▼

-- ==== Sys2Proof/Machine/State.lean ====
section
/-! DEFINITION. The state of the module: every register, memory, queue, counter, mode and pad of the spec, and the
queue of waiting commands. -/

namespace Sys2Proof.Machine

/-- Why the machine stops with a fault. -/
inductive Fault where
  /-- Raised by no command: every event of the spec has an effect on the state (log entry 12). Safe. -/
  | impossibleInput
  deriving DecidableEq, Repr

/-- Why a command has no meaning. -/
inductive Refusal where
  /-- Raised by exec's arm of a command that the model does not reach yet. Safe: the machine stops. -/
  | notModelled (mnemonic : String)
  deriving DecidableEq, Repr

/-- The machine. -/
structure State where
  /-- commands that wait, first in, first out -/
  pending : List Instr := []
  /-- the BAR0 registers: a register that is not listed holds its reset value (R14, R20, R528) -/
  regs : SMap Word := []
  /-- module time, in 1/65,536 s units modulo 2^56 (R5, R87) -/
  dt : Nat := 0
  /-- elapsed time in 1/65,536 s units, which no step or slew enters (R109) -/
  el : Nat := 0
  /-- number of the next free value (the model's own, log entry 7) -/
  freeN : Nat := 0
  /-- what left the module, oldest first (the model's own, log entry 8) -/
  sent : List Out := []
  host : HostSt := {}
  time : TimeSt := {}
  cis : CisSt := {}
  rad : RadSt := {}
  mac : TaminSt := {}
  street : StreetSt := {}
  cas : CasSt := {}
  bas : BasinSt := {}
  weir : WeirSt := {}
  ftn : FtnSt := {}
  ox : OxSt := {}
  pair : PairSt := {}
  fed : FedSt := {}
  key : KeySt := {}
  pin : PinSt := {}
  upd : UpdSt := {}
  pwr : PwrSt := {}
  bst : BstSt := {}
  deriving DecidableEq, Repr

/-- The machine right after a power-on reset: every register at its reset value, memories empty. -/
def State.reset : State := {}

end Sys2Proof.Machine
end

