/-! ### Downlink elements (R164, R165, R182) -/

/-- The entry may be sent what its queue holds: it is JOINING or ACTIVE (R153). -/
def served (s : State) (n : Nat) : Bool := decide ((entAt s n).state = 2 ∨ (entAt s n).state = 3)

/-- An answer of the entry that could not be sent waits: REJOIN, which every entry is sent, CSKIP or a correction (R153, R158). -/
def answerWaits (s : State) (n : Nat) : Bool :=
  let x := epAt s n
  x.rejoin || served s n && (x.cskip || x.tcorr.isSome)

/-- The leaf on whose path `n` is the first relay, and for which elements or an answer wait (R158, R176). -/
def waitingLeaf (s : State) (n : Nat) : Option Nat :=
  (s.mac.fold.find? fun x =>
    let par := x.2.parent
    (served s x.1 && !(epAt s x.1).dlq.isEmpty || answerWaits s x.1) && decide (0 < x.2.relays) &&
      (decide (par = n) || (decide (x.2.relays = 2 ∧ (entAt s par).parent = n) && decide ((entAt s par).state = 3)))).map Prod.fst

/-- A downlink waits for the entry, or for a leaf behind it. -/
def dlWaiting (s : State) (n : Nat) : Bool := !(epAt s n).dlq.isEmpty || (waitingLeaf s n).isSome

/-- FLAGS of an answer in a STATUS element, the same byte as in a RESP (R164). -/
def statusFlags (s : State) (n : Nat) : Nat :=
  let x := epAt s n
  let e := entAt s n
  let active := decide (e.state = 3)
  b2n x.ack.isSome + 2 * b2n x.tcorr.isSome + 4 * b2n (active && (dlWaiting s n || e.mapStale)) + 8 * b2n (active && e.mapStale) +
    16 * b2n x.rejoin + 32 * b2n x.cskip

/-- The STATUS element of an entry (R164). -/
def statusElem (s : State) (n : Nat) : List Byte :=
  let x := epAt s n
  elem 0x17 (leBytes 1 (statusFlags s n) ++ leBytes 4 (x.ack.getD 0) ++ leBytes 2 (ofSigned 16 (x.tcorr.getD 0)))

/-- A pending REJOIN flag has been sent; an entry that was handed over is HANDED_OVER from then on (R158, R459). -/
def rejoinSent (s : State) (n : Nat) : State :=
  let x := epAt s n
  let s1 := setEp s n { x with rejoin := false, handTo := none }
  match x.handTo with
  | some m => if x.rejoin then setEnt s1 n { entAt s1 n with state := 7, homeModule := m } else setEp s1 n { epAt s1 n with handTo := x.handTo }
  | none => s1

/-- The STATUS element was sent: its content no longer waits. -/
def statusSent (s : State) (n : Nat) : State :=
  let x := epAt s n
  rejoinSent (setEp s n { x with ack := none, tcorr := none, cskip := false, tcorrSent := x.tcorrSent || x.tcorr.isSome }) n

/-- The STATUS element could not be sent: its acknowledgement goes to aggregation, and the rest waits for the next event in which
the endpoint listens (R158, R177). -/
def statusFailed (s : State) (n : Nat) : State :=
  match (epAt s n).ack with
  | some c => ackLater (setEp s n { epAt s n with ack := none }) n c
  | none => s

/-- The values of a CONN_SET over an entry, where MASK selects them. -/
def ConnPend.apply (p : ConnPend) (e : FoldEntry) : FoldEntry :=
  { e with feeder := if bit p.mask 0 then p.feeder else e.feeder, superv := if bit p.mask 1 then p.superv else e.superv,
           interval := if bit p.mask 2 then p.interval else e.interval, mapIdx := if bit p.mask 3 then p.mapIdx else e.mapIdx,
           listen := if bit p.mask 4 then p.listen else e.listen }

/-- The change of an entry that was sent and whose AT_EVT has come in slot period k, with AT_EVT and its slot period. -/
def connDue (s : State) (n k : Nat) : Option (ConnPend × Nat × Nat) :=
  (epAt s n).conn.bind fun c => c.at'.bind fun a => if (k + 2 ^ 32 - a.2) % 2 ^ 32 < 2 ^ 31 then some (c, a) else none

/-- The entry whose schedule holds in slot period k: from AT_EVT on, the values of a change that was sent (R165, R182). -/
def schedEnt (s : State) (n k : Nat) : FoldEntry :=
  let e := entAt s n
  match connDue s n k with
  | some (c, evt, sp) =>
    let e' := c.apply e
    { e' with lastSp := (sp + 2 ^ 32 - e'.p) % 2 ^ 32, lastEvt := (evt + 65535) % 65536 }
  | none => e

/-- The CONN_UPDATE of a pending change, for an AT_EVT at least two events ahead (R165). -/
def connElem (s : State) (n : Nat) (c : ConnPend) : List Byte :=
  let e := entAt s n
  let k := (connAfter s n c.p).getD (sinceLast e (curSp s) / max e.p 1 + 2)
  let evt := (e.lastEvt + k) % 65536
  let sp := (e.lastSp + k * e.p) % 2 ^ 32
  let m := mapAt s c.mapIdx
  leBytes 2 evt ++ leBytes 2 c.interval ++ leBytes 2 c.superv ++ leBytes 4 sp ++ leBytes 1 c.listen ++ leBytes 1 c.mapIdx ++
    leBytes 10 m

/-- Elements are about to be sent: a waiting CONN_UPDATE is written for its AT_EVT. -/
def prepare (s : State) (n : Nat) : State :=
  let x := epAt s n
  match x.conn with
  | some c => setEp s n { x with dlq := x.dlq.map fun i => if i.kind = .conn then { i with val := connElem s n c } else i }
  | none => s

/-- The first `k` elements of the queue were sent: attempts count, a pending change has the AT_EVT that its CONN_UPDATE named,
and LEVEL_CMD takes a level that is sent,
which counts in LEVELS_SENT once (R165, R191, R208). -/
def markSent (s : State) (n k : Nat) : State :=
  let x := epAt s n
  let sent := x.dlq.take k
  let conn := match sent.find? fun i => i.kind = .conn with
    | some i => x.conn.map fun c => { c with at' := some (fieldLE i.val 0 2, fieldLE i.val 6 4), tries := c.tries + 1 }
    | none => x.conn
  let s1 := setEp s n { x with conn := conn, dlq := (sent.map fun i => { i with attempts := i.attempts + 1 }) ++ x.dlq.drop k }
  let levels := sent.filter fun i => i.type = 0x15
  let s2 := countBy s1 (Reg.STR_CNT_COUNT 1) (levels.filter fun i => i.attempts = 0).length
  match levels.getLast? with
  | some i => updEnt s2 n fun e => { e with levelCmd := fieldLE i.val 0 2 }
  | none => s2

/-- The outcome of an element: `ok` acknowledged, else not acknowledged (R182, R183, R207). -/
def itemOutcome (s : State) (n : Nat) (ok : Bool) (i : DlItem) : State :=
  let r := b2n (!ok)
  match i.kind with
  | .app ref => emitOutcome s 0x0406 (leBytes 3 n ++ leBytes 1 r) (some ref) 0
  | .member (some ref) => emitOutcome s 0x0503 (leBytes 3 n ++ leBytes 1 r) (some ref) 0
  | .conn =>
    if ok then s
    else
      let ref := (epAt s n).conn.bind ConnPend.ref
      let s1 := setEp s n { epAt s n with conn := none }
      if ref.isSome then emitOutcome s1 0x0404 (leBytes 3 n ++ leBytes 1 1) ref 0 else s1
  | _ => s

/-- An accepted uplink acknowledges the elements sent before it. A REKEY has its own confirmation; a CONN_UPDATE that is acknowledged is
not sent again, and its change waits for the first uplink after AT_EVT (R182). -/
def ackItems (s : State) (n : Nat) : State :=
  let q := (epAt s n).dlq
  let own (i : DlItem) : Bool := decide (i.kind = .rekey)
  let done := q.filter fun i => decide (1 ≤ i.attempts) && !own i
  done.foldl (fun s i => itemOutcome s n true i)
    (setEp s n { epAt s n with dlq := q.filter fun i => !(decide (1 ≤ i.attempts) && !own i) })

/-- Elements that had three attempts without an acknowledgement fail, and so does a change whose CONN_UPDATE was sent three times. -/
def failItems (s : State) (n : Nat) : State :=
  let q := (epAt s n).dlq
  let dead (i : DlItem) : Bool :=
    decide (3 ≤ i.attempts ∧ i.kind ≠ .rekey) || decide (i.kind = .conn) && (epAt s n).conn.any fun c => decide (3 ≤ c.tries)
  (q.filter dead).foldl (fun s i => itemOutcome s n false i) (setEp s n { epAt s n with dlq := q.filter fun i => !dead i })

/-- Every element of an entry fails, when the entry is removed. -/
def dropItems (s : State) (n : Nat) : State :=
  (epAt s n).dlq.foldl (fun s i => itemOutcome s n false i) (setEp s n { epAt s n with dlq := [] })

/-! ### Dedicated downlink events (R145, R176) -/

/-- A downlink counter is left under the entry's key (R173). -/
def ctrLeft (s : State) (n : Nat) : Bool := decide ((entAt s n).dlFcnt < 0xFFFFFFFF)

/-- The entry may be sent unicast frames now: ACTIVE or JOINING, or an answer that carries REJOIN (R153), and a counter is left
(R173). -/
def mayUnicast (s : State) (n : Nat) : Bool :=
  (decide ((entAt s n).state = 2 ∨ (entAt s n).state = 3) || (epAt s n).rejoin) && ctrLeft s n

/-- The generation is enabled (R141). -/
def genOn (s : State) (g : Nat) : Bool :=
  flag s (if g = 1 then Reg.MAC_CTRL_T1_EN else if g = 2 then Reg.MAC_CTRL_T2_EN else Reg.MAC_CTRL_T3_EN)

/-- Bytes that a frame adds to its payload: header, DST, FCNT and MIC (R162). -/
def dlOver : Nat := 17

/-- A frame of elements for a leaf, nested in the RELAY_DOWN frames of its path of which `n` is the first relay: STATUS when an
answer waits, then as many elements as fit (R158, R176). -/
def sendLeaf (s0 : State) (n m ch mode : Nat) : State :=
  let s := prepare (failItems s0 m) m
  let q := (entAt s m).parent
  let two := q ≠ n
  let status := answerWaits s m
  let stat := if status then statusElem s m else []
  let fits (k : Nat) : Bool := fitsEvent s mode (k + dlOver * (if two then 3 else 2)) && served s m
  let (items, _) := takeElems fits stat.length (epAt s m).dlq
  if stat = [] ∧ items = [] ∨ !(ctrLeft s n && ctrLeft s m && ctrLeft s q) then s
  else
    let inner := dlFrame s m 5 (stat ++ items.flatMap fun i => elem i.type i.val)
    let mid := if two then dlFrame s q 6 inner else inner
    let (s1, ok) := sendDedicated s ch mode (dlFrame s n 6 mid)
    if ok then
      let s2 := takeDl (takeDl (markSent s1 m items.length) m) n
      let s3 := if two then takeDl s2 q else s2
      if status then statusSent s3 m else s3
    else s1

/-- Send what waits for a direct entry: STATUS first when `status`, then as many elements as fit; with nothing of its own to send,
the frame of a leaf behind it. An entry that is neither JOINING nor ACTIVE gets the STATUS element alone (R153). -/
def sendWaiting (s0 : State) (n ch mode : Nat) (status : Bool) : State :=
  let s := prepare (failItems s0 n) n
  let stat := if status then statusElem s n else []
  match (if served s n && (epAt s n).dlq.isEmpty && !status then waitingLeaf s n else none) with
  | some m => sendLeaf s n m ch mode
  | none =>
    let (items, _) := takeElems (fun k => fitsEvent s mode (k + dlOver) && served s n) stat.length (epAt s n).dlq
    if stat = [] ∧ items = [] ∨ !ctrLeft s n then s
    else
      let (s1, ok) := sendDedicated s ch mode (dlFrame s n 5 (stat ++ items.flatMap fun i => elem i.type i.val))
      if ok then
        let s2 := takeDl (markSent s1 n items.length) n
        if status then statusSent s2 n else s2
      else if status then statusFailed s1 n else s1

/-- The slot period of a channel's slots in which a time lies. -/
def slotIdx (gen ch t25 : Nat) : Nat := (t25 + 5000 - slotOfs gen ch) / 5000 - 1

▲
▼

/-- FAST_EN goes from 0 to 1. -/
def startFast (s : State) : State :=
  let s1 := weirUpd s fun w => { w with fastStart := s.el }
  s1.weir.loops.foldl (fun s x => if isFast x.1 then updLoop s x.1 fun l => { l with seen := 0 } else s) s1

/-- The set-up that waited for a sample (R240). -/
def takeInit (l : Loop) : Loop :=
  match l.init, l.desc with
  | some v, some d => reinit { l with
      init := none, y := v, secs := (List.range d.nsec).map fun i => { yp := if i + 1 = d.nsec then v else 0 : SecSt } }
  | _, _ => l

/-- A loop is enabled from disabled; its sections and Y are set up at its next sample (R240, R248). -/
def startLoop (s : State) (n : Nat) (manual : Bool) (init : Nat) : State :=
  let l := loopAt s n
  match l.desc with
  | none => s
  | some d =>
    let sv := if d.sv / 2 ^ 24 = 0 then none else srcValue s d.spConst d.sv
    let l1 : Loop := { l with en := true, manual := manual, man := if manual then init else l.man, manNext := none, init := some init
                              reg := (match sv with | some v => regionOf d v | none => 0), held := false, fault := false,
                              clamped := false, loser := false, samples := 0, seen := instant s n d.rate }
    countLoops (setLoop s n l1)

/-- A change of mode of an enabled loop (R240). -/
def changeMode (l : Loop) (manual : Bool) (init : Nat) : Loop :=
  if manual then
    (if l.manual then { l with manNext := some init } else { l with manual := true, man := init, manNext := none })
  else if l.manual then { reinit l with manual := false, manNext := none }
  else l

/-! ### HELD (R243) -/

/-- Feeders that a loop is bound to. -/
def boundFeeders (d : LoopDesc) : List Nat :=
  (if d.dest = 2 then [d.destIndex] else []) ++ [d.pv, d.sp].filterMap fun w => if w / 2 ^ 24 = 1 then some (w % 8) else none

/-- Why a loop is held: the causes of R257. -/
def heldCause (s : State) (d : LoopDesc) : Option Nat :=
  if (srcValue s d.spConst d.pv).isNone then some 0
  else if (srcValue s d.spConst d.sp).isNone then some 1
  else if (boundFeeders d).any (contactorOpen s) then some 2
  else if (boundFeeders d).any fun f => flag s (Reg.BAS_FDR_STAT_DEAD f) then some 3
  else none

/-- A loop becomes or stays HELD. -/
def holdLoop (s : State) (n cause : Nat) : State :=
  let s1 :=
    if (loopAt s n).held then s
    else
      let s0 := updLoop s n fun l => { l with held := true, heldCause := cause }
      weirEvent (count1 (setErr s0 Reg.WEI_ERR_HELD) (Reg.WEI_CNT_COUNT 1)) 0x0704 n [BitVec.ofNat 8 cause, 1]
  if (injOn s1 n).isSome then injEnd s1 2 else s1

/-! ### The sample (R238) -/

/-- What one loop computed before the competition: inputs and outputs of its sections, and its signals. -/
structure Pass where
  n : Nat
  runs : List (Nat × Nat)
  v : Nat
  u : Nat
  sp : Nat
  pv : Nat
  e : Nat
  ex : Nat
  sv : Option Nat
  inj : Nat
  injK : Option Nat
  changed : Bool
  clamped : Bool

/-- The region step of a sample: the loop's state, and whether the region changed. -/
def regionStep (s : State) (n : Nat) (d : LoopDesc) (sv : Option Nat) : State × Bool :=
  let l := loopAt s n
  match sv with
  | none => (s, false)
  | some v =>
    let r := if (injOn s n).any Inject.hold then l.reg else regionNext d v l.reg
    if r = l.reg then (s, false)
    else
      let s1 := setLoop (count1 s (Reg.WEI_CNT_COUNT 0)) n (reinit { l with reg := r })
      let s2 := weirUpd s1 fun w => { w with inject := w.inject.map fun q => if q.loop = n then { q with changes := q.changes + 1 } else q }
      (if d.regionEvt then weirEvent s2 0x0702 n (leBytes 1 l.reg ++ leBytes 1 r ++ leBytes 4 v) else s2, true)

▲
▼

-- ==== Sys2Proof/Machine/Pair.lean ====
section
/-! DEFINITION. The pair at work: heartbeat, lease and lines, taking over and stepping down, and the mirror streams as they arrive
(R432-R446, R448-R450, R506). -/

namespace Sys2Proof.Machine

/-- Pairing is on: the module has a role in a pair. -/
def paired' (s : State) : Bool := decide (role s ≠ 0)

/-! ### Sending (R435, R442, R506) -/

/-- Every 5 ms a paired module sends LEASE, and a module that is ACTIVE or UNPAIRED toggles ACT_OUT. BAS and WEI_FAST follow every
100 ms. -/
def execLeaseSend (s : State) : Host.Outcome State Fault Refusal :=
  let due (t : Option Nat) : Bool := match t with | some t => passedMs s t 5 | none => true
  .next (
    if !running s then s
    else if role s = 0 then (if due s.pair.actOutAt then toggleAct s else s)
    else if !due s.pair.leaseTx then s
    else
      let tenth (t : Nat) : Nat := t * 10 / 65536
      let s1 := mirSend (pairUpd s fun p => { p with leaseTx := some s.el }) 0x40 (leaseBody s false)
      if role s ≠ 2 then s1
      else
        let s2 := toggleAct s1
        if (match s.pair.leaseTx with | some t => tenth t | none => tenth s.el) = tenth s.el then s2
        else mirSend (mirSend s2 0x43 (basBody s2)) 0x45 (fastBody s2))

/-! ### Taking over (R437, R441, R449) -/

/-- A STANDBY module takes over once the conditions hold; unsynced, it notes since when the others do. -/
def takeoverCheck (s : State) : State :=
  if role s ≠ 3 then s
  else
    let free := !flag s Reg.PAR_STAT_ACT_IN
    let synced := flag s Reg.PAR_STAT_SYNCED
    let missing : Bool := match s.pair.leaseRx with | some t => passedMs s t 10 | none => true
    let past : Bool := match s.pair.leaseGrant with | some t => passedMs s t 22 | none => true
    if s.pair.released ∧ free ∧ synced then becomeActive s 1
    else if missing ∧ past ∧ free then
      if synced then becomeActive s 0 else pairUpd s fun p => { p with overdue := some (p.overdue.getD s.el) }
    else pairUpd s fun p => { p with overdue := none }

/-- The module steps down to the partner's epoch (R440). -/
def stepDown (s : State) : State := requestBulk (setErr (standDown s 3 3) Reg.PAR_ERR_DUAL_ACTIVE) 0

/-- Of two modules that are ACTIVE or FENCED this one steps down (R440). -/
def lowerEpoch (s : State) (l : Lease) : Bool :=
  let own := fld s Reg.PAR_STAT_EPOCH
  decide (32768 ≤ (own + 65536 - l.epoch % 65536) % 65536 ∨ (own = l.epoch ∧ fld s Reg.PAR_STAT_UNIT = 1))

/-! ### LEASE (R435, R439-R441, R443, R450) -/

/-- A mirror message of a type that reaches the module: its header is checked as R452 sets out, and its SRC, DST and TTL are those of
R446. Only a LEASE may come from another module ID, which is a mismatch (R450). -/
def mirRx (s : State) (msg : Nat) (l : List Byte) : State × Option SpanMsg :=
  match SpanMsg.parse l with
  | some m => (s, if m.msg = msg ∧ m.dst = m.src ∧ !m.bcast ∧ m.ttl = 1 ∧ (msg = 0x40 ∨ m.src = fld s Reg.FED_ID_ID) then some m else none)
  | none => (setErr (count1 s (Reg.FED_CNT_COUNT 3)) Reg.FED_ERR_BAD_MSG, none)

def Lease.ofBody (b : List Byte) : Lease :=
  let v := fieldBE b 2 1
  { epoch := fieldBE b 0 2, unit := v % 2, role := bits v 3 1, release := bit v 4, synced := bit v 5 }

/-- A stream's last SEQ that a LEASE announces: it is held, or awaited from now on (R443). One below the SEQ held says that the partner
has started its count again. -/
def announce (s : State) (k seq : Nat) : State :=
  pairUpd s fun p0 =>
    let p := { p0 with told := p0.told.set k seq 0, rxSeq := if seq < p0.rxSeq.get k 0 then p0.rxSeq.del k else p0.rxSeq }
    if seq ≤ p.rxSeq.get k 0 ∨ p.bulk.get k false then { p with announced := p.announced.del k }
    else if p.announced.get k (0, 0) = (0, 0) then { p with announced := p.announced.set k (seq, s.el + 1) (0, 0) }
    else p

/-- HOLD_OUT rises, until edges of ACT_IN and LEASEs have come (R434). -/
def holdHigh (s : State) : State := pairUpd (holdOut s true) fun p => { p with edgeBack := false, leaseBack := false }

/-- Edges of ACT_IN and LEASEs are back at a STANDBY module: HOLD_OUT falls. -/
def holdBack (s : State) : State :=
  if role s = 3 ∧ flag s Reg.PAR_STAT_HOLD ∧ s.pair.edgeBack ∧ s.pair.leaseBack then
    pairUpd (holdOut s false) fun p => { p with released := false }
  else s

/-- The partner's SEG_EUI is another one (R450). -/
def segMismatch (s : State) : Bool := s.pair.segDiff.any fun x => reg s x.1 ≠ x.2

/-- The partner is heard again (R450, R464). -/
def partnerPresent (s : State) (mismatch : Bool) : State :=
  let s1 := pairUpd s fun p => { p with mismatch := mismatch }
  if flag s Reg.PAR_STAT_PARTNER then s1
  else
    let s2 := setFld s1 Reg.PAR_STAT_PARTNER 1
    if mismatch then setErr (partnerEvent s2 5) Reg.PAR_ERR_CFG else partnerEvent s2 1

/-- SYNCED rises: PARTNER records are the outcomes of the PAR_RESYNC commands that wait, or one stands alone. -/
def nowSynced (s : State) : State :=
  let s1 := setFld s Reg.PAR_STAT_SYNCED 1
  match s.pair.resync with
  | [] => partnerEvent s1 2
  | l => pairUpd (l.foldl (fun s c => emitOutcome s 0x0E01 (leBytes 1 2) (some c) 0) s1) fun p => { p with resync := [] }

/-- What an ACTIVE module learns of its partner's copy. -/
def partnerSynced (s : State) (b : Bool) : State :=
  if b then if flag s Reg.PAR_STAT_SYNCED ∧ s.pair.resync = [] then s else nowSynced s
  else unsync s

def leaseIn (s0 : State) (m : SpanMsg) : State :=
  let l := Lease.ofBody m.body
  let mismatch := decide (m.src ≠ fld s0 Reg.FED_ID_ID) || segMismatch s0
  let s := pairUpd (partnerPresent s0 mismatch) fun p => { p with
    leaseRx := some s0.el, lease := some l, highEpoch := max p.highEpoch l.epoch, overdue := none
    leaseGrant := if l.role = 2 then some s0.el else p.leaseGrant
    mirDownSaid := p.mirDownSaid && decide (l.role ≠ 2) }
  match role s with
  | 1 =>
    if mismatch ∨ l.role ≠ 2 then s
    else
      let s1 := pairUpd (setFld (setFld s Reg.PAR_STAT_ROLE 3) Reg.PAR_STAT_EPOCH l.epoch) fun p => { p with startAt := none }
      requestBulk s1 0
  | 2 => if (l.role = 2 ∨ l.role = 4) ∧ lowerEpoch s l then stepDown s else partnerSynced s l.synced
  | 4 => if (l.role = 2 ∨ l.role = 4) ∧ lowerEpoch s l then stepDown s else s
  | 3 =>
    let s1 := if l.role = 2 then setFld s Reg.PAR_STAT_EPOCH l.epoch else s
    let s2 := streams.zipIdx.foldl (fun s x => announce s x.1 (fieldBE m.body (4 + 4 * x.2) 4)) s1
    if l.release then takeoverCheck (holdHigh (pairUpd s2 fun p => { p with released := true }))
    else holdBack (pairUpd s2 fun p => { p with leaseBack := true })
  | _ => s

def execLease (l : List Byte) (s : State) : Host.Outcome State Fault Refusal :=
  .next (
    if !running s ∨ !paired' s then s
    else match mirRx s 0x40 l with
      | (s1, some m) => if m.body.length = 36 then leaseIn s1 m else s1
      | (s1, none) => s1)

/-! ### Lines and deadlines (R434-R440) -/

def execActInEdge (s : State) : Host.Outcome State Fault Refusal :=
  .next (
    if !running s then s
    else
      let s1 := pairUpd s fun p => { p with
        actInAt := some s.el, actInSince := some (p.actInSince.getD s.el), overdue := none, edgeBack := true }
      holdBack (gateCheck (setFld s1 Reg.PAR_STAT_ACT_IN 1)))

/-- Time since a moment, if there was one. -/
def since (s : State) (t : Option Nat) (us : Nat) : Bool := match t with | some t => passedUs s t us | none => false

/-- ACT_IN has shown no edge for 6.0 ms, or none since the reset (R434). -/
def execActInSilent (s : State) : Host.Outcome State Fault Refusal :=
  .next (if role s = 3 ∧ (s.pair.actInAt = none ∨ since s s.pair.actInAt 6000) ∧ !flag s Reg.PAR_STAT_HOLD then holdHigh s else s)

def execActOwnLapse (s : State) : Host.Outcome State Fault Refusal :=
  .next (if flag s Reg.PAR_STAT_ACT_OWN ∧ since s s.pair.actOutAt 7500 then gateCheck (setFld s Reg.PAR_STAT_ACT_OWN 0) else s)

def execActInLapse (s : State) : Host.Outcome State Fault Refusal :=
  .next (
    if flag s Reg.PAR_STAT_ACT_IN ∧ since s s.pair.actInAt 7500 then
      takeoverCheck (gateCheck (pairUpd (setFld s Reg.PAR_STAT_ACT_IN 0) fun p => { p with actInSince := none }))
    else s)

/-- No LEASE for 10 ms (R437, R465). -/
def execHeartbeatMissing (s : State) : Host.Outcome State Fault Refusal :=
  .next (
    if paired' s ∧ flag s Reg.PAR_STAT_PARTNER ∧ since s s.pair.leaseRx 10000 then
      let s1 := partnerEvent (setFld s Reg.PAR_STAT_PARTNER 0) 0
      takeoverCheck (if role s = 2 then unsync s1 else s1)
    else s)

▲

• _What to do_: Would you copy out exactly the lines above that start at the one containing "def Lease.ofBody (b" and end at the one containing "pairUpd s fun p0 =>", inclusive?

• _Response to the task_:
def Lease.ofBody (b : List Byte) : Lease :=
  let v := fieldBE b 2 1
  { epoch := fieldBE b 0 2, unit := v % 2, role := bits v 3 1, release := bit v 4, synced := bit v 5 }

/-- A stream's last SEQ that a LEASE announces: it is held, or awaited from now on (R443). One below the SEQ held says that the partner
has started its count again. -/
def announce (s : State) (k seq : Nat) : State :=
  pairUpd s fun p0 =>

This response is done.